Mr. Healy's outfit sells research to both brokers and their large sophisticated clients and uses a complicated formula based on the consensus about a company's earnings, plus a forecast of interest rates. Uninterested in comments about past carnage, I wanted forecasts.
"Our call is that we are heading into a bear market, but we're not there yet," he said. More specifically:
- The Nasdaq is already in a bear market, but there is no belief or expectation that the "broad market" is also in a bear market, or downturn.
"We're not in a bear market. The Nasdaq has broken already. That's already in a bear market. But the Nasdaq was grossly over-valued," he said. "I hear people saying, 'OK, the high-techs got way over-valued and are getting their comeuppance, but there's lots of opportunity out there.' "
But he said a true "bear market" involves the indiscriminate selling of blue chip companies even at fair prices. "Before a down market is finished you've got to be able to smell the fear and I don't smell the fear," he said.
- He believes that the S&P 500 will go down roughly 8% more to about 1,250 (it's at 1,401 now) before a sustainable rally occurs.
- The Nasdaq will go down to 2,600 (it's now at 3,539) before a rally occurs, he said.
"An old rule of thumb says when the Fed [Federal Reserve Bank] initiates a series of rate hikes at the end of bull markets, usually the economy is so strong that the market keeps rising. But in speculative markets [like Nasdaq] the first correction is usually back to the level at which the Fed began to raise rates. For the Nasdaq, that means 2,600. (The Nasdaq peaked at 5,000 last month.)
- The TSE 300 has a less serious decline ahead.

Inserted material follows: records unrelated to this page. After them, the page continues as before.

-- ==== Sys2Proof/Tests/Slice0.lean ====
section
/-! SUPPORT. The model's own tests. Expected results come from spec/95_test_vectors.md (E, V numbers) and the rules
named; each test is one step. The witnesses at the end meet the hypotheses of the statements. -/

namespace Sys2Proof.Tests

open Sys2Proof Sys2Proof.Machine

/-! ## Helpers -/

/-- The next state of an outcome. -/
def nextOf (o : Host.Outcome State Fault Refusal) : Option State :=
  match o with
  | .next t => some t
  | .fault _ => none
  | .refused _ => none

/-- The fault of an outcome. -/
def faultOf (o : Host.Outcome State Fault Refusal) : Option Fault :=
  match o with
  | .fault e => some e
  | .next _ => none
  | .refused _ => none

/-- The refusal of an outcome. -/
def refusalOf (o : Host.Outcome State Fault Refusal) : Option Refusal :=
  match o with
  | .refused r => some r
  | .next _ => none
  | .fault _ => none

/-- `s` with a word at `pc` and a Cycle with these keys as the driver's next call. -/
def placed (keys : Word) (op : Nat) (s : State) : State := ({ s with calls := [.cycle keys] }).withFetchWord 16 op

/-- What one step of the word `op` with no key held leaves of `s`, seen through `f`. -/
def after {α : Type} (op : Nat) (s : State) (f : State → α) : Option α := (nextOf (step (placed 0 op s))).map f

/-- `s` with bytes of memory set. -/
def withBytes (s : State) (base : Nat) (bytes : List Byte) : State := s.setMem (s.mem.setBytes base bytes)

/-- The pixels of a list that are on. -/
def onAmong (s : State) (ps : List (Nat × Nat)) : List (Nat × Nat) := ps.filter fun p => pixelOn s.FB p.1 p.2

/-- `s` with pixels turned on. -/
def withPixels (s : State) (ps : List (Nat × Nat)) : State :=
  s.setFB (ps.foldl (fun fb p => setPixel fb p.1 p.2 true) s.FB)

/-- `s` with the bottom stack entry `v` and `sp = 1`. -/
def withReturn (s : State) (v : Word) : State := { s with stack := s.stack.set 0 v, sp := 1 }

abbrev s0 : State := State.reset

/-! ## Well-formedness: the one check, on each word it names -/

theorem test_wf_refuses_sys_on_cls : (Instr.sys 0x0E0).wf = false := by decide
theorem test_wf_refuses_sys_on_ret : (Instr.sys 0x0EE).wf = false := by decide
theorem test_wf_accepts_other_sys : (Instr.sys 0x0E1).wf = true := by decide

/-! ## Decoding of words written out from the spec's encodings (30_encoding.md R73, R76, 95 section 2.0) -/

theorem test_decode_arithmetic :
    decodeOp 0b0110101011111111 = .ok (.ldImm 0xA 0xFF) ∧ decodeOp 0b0111001100000001 = .ok (.addImm 3 1) ∧
    decodeOp 0b1000101010110000 = .ok (.ldReg 0xA 0xB) ∧ decodeOp 0b1000000100100001 = .ok (.orReg 1 2) ∧
    decodeOp 0b1000000100100010 = .ok (.andReg 1 2) ∧ decodeOp 0b1000000100100011 = .ok (.xorReg 1 2) ∧
    decodeOp 0b1000101010110100 = .ok (.addReg 0xA 0xB) ∧ decodeOp 0b1000000100100101 = .ok (.subReg 1 2) ∧
    decodeOp 0b1000000100100110 = .ok (.shr 1 2) ∧ decodeOp 0b1000000100100111 = .ok (.subn 1 2) ∧
    decodeOp 0b1000000100101110 = .ok (.shl 1 2) := by decide

theorem test_decode_control :
    decodeOp 0b0001001000110100 = .ok (.jp 0x234) ∧ decodeOp 0b0011010101100111 = .ok (.seImm 5 0x67) ∧
    decodeOp 0b0100010101100111 = .ok (.sneImm 5 0x67) ∧ decodeOp 0b0101010101100000 = .ok (.seReg 5 6) ∧
    decodeOp 0b1001010101100000 = .ok (.sneReg 5 6) ∧ decodeOp 0b1011001100000000 = .ok (.jpV0 0x300) ∧
    decodeOp 0b0010001000010000 = .ok (.call 0x210) ∧ decodeOp 0b0000000011101110 = .ok .ret := by decide

theorem test_decode_index_display :
    decodeOp 0b1010111111111111 = .ok (.ldI 0xFFF) ∧ decodeOp 0b1111001000011110 = .ok (.addI 2) ∧
    decodeOp 0b1100000000001111 = .ok (.rnd 0 0x0F) ∧ decodeOp 0b1111000100101001 = .ok (.ldFont 1) ∧
    decodeOp 0b0000000011100000 = .ok .cls ∧ decodeOp 0b1101000100100101 = .ok (.drw 1 2 5) := by decide

theorem test_decode_input_timers :
    decodeOp 0b1110010010011110 = .ok (.skp 4) ∧ decodeOp 0b1110010010100001 = .ok (.sknp 4) ∧
    decodeOp 0b1111001100001010 = .ok (.ldKey 3) ∧ decodeOp 0b1111000100000111 = .ok (.ldVxDT 1) ∧
    decodeOp 0b1111000100010101 = .ok (.ldDTVx 1) ∧ decodeOp 0b1111000100011000 = .ok (.ldSTVx 1) ∧
    decodeOp 0b1111000100110011 = .ok (.ldBcd 1) ∧ decodeOp 0b1111001101010101 = .ok (.storeRegs 3) ∧
    decodeOp 0b1111001101100101 = .ok (.loadRegs 3) ∧ decodeOp 0b0000000100100011 = .ok (.sys 0x123) := by decide

theorem test_decode_unknown :
    decodeOp 0x5121 = .error (.unknownWord 0x5121) ∧ decodeOp 0x8AB8 = .error (.unknownWord 0x8AB8) ∧
    decodeOp 0x9AB1 = .error (.unknownWord 0x9AB1) ∧ decodeOp 0xE09F = .error (.unknownWord 0xE09F) ∧
    decodeOp 0xF075 = .error (.unknownWord 0xF075) := by decide

/-- R70: the high byte comes first; one byte is too few. -/
theorem test_decode_bytes :
    decodeBytes [0x12, 0x34, 0x56] = .ok (.jp 0x234, [0x56]) ∧ decodeBytes [0x12] = .error .truncated := by decide

theorem test_decode_table_word : decodeTableWord 16 0x6AFF = some (.ldImm 0xA 0xFF) ∧ decodeTableWord 16 0x5121 = none := by
  decide
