-- ==== Sys2Proof/Syntax.lean ====
section
/-! DEFINITION. The instructions and events of spec/opcode_table.json: one constructor per row. The first
194 rows are the words of the instruction stream (R204); the rest are the steps that the machine's other
agents take (95_what_each_step_holds.md). -/

namespace Sys2Proof

inductive Instr where
  -- control, threads, convergence (R214, R216)
  | nop (o : Op0)
  | bra (o : OpI)
  | brx (o : OpV)
  | bru (o : OpT)
  | call (o : OpCall)
  | ret (o : OpV)
  | exit (o : Op0)
  | reform (o : Op0)
  | spawn (o : OpT)
  | join (o : Op0)
  | elect (o : OpP)
  | yield (o : Op0)
  | cvset (o : OpCvSet)
  | cvsign (o : OpCv)
  -- traps, hints (R219)
  | prefi (o : OpPrefi)
  | idempBegin (o : Op0)
  | idempEnd (o : Op0)
  | trap (o : OpI)
  | trapfence (o : Op0)
  | bkpt (o : OpI)
  -- events, mailboxes, barriers, waits (R223, R226, R228, R231)
  | evbind (o : OpEvBind)
  | evmask (o : OpEvMask)
  | waitany (o : OpWaitAny)
  | evclr (o : OpX)
  | evpoll (o : OpEvPoll)
  | evraise (o : OpSS)
  | mbsend (o : OpSSS)
  | mbrecv (o : OpMbRecv)
  | bararv (o : OpBarArv)
  | barwt (o : OpB)
  | barsync (o : OpB)
  | diebar (o : OpDb)
  | gridbar (o : Op0)
  | waitc (o : OpWaitC)
  | fence (o : OpFence)
  -- integer (R232)
  | iadd (o : Alu2)
  | isub (o : Alu2)
  | iadd3 (o : Alu3)
  | imul (o : Alu2)
  | imulh (o : Alu2)
  | imad (o : Alu3)
  | imadw (o : Alu3)
  | idiv (o : Alu2)
  | irem (o : Alu2)
  | imin (o : Alu2)
  | imax (o : Alu2)
  | iabs (o : Alu1)
  | ineg (o : Alu1)
  | idp4 (o : OpIdp4)
  | and (o : Alu2)
  | or (o : Alu2)
  | xor (o : Alu2)
  | andn (o : Alu2)
  | not (o : Alu1)
  | shl (o : Alu2)
  | shr (o : Alu2)
  | sar (o : Alu2)
  | rotl (o : Alu2)
  | bfe (o : Alu2)
  | bfi (o : Alu3)
  | popc (o : Alu1)
  | clz (o : Alu1)
  | ctz (o : Alu1)
  | brev (o : Alu1)
  | prmt (o : Alu3)
  | isetp (o : OpSetp)
  | isel (o : OpISel)
  | lea (o : OpLea)
  | iadd64 (o : OpIAdd64)
  | mov (o : Alu1)
  | movi (o : OpMovi)
  | movs (o : OpMovs)
  | movu (o : OpMovu)
  | plop3 (o : OpPlop3)
  | pmov (o : OpPmov)
  -- uniform (R236)
  | uadd (o : U2)
  | usub (o : U2)
  | umul (o : U2)
  | uand (o : U2)
  | uor (o : U2)
  | uxor (o : U2)
  | ushl (o : U2)
  | ushr (o : U2)
  | umov (o : OpSd)
  | umovi (o : OpUmovi)
  | usel (o : OpUsel)
  | ucmp (o : OpUcmp)
  | ufrom (o : OpUfrom)
  | ulea (o : OpUlea)
  -- system (R237)
  | movc (o : OpMovc)
  | movcw (o : OpMovcw)
  | clkr (o : OpClkr)
  | perfr (o : OpPerfr)
  | ecall (o : OpEcall)
  | launch (o : OpLaunch)
  -- floating point (R244, R246, R247, R248, R249)
  | fadd (o : F2)
  | fsub (o : F2)
  | fmul (o : F2)
  | ffma (o : F3)
  | fmin (o : F2)
  | fmax (o : F2)
  | fsetp (o : OpSetp)
  | frnd (o : OpFrnd)
  | fclass (o : Un)
  | h2add (o : OpH2)
  | h2mul (o : OpH2)
  | h2fma (o : OpH3)
  | h2min (o : OpH2)
  | h2max (o : OpH2)
  | h2setp (o : OpH2Setp)
  | frcp (o : Un)
  | frsq (o : Un)
  | fsqrt (o : Un)
  | fexp2 (o : Un)
  | flog2 (o : Un)
  | fsin (o : Un)
  | fcos (o : Un)
  | ftanh (o : Un)
  | act (o : Un)
  | actld (o : OpSd)
  | actsel (o : OpI)
  -- conversions (R250 to R253)
  | cvt (o : OpCvt)
  | cvtq (o : OpCvtq)
  | cvtdq (o : OpCvtdq)
  | mxq (o : OpMxq)
  | mxdq (o : OpMxdq)
  | rngs (o : OpRngs)
  -- cross-lane (R254 to R257)
  | shfl (o : OpShfl)
  | vote (o : OpVote)
  | redl (o : OpRedl)
  | scanl (o : OpRedl)
  | matchL (o : OpMatch)
  | packl (o : OpPackl)
  -- memory and atomics (R258 to R270)
  | ld (o : OpMem)
  | st (o : OpMem)
  | lds (o : OpLds)
  | sts (o : OpLds)
  | ldc (o : OpLdc)
  | uld (o : OpUld)
  | atom (o : OpAtom)
  | atoms (o : OpAtom)
  | redst (o : OpRedst)
  | cas (o : OpCas)
  | sxsect (o : OpSxsect)
  | cctl (o : OpCctl)
  | prefd (o : OpPrefd)
  -- tiles and matrix (R274, R277 to R285)
  | tcfg (o : OpTcfg)
  | tzero (o : OpTz)
  | tld (o : OpTl)
  | tst (o : OpTl)
  | ttrn (o : OpTt)
  | mma (o : OpMma)
  | mmas (o : OpMma)
  | accz (o : OpAccz)
  | acccvt (o : OpAcccvt)
  | accrd (o : OpAccrd)
  | accwr (o : OpAccwr)
  | accst (o : OpAccst)
  -- copies, handles, collectives (R288 to R305)
  | cpy (o : OpCpy)
  | cpyg (o : OpCpy)
  | cpyx (o : OpCpy)
  | cpyc (o : OpCpy)
  | cpyf (o : OpCpy)
  | hbind (o : OpHb)
  | hset (o : OpHs)
  | hwait (o : OpHs)
  | hrel (o : OpHr)
  | coll (o : OpCpy)
  | objq (o : OpObjq)
  -- requests (R307)
  | rqadmit (o : OpSd)
  | rqstep (o : OpD)
  | rqretire (o : OpSd)
  | rqrd (o : OpRqrd)
  | rqwr (o : OpRqwr)
  | rqwrEmit (o : OpSS)
  | rqbind (o : OpRqbind)
  | rqflagCancel (o : OpS)
  | rqflagFault (o : OpSI)
  | rqevict (o : OpS)
  -- key-value pages and attention (R312 to R326)
  | kvapnd (o : OpKvapnd)
  | kvseal (o : OpSd)
  | kvsel (o : OpKvsel)
  | kvpf (o : OpKvpf)
  | attn (o : OpAttn)
  | attnv (o : OpAttn)
  | attnf (o : OpAttnf)
  | kvwashReq (o : OpSd)
  | kvwashPage (o : OpSd)
  | kvtierHbm (o : OpSd)
  | kvtierLp (o : OpSd)
  | kvmap (o : OpSSS)
  | kvrebld (o : OpSd)
  | kvfree (o : OpSd)
  | pWord (a b : Half)
  -- events of the machine's own
  | loadDataArrival (g : GRef) (id : Nat)
  | splitDataArrival (g : GRef) (lane : Nat)
  | commandCompletion (cmd : Nat)
  | matrixCommandStart (core : Nat)
  | attnArrayStart (core : Nat)
  | filingRetry (g : GRef) (lane : Nat)
  | binAgeExpiry (core bin : Nat)
  | binLaunch (core bin : Nat)
  | groupEnd (g : GRef)
  | eventTimerExpiry (g : GRef) (ev : Nat)
  | waitanyTimeout (g : GRef)
  | swEventDelivery (id : Nat)
  | mailboxDelivery (id : Nat)
  | icacheFill (core seq : Nat)
  | sauApply (id : Nat)
  | pageWalk (core ctx : Nat) (va : Word64)
  | lineWriteBack (l2 : Bool) (unit line : Nat) (evict : Bool) (fail : LineFail)
  | hotLineIdle (die line : Nat)
  | wheelTurn (md : Nat) (lp : Bool)
  | teamPlacement
  | starvationLimit (ctx queue : Nat)
  | depWordPoll (ctx queue : Nat)
  | autoPreempt
  | drainDeadline (team : Nat)
  | flushRestart (team : Nat)
  | teamSave (team : Nat)
  | teamResume (team : Nat)
  | chainFill (cmd : Nat) (soft : Bool)
  | pageAllocation (cmd : Nat)
  | evictionMove (ctx handle : Nat)
  | tailReturnMove (ctx handle : Nat)
  | washEvaluation (ctx handle : Nat)
  | washDemotion (ctx handle : Nat)
  | coldMove (ctx handle : Nat)
  | collTimeout (cmd : Nat)
  | fabricTimeout (id : Nat)
  | fabricRequest (r : FabReqOp)
  | throttleChange (o : ThrOp)
  | powerGate (core : Nat)
  | attestationReportReady
  | watchdogNotice (g : GRef)
  | faultRecordWrite (ctx : Nat)
  | takeoverTimeout (ctx : Nat)
  | ctxcmdCompletion (ctx : Nat)
  -- parity, collectives, the fabric, power-on, hosts
  | parityContribution (ctx block : Nat)
  | parityXorOut (ctx block : Nat)
  | parityAck (ctx member block : Nat) (out : Bool) (data : List Byte)
  | parityBlockRequest (ctx member block : Nat) (blocks : List (Nat × List Byte))
  | pageRebuild (ctx handle : Nat) (blocks : List (List Byte)) (avail : Bool)
  | collNotice (cmd peer : Nat)
  | collPull (cmd peer : Nat) (inbound : Bool) (data : List Byte)
  | fabricResponse (id : Nat) (a : FabAns)
  | pauseFlit (port cls : Nat)
  | resumeFlit (port cls : Nat)
  | linkDown (port : Nat)
  | linkUp (port : Nat)
  | pcieLinkDown (port : Nat)
  | powerOn
  | bootPhaseComplete (o : BootOp)
  | create (o : CtxOp) (priv : Bool)
  | destroy (o : CtxOp)
  | hold (o : CtxOp)
  | resume (o : CtxOp)
  | inval (o : CtxOp)
  | takeover (o : CtxOp)
  | deny (o : CtxOp)
  | lose (o : CtxOp)
  | reseal (o : CtxOp)
  | launchWindowGo (o : CtxOp) (queue : Nat)
  | hmqRead (o : CtxOp)
  | ecallReply (o : CtxOp) (val : Word64)
  | hostMailboxWrite (o : CtxOp) (vcore mbn : Nat) (val : Word64)
  | fqackReplay (o : AckOp)
  | fqackSkip (o : AckOp)
  | fqackExit (o : AckOp)
  | fqackEndteam (o : AckOp)
  | fqackEndgrid (o : AckOp)
  | fqackContinue (o : AckOp)
  | attcmdGo
  | thrcapWrite (val : Word64)
  | bwAllotmentWrite (off : Nat) (val : Word64)
  | w2Read (o : W2Op) (n : Nat)
  | w2Write (o : W2Op) (data : List Byte) (poisoned : Bool)
  | registerWrite (h : HostFn) (win off : Nat) (val : Word64)
  deriving DecidableEq, Repr

end Sys2Proof
end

"It topped at nearly 10,100 and now it's around 8,500. We believe that 8,000 is fair market value when a decent rally should occur," he said.
Rates of decline depend on a number of factors, notably interest rates imposed by central bankers as well as the general economic performance.
All of which means that markets are doing what markets always do: Fluctuate by getting ahead of themselves, then getting behind. And people are also equally predictable, flocking to fashionable and much-vaunted vehicles to make lots of money, based on media reports and eventually word of mouth.
So what's worth buying now because it's been left behind by the faddish fancy for high-tech?
"Gold stocks are as cheap as they were at the bottom of the bear market in 1982. If you talk about gold stocks to anyone, they will yawn in your face. But those stocks are really washed out and there's some evidence evidence of higher bullion prices if inflation is strong. Barrick and Franco Nevada are two quality stocks in this area," he said.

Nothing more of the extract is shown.